> Given information
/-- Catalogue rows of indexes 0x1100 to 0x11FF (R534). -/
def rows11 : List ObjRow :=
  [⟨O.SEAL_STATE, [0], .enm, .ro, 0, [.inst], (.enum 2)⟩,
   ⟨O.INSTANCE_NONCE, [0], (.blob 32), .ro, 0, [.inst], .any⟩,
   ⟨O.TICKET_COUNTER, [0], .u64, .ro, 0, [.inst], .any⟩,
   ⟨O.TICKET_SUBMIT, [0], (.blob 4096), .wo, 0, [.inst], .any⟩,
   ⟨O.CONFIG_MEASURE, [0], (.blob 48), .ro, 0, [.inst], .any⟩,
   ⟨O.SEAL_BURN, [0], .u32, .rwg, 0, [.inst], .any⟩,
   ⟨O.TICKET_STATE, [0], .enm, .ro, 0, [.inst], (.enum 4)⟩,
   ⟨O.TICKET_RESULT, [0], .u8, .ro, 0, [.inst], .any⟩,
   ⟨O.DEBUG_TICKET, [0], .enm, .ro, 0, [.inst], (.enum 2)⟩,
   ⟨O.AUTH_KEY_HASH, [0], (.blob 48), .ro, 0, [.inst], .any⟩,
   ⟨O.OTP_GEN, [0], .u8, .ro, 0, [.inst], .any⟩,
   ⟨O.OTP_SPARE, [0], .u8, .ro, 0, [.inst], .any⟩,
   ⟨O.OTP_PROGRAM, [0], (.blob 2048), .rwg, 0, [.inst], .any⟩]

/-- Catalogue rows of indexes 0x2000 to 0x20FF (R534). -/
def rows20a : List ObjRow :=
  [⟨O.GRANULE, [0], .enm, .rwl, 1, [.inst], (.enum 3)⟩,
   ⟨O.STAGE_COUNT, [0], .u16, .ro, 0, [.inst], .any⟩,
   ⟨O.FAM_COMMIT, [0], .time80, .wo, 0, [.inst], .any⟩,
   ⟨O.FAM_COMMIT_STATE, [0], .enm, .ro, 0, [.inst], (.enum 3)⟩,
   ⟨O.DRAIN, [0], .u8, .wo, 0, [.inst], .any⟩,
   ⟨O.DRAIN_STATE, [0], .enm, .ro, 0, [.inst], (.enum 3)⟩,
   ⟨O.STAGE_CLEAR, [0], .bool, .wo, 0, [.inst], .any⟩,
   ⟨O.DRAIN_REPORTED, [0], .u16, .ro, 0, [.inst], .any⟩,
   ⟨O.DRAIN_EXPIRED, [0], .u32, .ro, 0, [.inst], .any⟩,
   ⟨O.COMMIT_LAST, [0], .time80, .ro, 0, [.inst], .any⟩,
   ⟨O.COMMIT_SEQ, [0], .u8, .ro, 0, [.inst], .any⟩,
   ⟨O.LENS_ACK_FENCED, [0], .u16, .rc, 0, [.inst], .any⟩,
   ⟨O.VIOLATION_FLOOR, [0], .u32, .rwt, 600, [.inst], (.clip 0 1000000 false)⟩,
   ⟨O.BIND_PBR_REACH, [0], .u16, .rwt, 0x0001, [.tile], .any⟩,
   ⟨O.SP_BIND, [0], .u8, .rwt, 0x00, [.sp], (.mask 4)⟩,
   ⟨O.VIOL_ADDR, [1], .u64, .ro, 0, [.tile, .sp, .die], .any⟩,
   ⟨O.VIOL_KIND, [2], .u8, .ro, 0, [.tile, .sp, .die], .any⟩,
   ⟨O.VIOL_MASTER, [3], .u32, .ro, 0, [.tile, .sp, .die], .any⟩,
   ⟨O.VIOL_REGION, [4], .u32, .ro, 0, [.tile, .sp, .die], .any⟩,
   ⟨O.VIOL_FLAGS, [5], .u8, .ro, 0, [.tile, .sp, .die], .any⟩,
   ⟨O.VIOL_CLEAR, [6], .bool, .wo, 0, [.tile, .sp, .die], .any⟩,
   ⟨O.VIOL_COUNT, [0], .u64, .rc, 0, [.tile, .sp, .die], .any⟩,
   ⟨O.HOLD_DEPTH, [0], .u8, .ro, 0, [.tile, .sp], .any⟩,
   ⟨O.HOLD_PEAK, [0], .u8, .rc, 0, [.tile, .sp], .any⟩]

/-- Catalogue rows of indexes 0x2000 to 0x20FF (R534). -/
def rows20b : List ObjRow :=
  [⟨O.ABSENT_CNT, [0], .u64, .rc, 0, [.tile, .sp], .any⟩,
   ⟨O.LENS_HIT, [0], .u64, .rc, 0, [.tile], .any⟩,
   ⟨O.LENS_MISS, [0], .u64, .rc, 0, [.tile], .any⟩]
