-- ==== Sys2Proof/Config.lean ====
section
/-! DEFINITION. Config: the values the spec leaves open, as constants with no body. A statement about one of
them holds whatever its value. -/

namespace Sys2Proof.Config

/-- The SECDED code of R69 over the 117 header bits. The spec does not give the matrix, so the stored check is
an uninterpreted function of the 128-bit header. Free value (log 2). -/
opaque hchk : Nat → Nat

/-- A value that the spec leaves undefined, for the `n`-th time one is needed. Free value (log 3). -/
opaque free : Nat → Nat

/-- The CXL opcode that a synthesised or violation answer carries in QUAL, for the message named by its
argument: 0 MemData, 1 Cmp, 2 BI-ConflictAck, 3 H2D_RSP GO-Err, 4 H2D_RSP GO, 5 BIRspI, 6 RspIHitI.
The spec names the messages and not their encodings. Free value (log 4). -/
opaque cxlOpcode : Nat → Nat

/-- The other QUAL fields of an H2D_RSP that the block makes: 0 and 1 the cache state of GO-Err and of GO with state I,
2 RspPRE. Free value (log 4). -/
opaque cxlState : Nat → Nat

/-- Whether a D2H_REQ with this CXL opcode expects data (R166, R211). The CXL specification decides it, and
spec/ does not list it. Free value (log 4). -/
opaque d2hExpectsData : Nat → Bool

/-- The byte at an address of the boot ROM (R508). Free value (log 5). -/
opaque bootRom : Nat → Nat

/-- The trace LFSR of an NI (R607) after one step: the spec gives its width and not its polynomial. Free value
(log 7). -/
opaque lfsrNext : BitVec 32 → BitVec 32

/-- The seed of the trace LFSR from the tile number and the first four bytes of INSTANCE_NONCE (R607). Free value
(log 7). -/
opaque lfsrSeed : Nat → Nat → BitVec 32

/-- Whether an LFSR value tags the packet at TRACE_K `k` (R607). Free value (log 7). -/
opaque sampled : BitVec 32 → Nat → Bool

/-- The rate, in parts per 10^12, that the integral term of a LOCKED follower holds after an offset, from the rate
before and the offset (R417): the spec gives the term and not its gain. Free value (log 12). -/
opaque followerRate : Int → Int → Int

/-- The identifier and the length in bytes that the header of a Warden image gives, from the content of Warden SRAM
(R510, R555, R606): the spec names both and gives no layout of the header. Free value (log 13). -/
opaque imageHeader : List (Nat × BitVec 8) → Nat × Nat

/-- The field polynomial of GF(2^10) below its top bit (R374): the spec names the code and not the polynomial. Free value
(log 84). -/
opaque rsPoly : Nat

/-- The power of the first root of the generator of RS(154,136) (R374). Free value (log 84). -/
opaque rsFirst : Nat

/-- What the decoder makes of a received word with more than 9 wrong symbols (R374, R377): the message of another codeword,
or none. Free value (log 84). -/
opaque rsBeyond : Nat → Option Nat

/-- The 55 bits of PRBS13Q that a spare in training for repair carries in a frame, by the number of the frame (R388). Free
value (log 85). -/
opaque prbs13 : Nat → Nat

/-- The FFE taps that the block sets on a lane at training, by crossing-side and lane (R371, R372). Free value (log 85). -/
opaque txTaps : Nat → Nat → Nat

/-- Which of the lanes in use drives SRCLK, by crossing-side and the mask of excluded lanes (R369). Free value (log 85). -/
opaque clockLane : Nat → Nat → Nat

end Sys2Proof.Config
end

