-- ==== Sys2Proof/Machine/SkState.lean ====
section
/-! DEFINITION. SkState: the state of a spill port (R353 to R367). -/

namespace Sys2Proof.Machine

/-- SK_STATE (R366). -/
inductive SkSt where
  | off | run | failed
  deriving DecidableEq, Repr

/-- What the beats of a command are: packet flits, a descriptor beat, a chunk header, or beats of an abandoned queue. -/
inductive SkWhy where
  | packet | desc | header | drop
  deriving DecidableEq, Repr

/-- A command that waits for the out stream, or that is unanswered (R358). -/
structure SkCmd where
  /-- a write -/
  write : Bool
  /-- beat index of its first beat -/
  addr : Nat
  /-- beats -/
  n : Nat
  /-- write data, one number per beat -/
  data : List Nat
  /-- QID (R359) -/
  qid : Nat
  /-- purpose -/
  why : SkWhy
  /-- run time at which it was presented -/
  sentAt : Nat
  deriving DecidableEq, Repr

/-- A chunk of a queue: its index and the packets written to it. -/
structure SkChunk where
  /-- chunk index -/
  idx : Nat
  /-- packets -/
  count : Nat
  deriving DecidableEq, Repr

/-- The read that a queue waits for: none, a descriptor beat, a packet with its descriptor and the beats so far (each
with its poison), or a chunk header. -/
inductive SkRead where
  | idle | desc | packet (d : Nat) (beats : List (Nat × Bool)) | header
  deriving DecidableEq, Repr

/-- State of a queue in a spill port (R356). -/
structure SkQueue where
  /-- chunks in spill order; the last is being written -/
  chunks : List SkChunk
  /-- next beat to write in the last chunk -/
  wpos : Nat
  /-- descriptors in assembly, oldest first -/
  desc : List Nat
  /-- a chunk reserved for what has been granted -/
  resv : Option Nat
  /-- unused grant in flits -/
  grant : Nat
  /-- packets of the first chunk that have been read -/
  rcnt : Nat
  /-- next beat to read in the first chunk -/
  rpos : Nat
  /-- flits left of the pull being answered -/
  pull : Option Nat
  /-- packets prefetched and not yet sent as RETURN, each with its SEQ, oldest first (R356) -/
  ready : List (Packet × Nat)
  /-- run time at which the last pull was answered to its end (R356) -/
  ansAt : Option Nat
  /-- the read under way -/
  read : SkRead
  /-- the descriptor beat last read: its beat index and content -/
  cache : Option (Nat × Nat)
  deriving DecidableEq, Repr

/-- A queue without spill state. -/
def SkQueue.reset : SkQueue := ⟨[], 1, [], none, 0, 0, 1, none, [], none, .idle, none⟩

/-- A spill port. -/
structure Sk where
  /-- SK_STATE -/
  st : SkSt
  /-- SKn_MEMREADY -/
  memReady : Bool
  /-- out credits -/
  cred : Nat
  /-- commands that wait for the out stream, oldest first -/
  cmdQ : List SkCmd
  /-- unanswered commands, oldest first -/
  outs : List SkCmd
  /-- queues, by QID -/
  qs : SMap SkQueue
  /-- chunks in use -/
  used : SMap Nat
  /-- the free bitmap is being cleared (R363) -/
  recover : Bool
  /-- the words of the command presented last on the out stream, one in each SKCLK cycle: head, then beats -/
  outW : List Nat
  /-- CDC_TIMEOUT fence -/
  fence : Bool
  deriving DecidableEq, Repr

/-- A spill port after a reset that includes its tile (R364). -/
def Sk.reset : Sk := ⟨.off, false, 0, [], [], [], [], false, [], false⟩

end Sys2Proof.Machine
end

> Task item
Find and copy each line in the material above where the string "waits" occurs.

> Exercise answer
/-- A command that waits for the out stream, or that is unanswered (R358). -/
/-- The read that a queue waits for: none, a descriptor beat, a packet with its descriptor and the beats so far (each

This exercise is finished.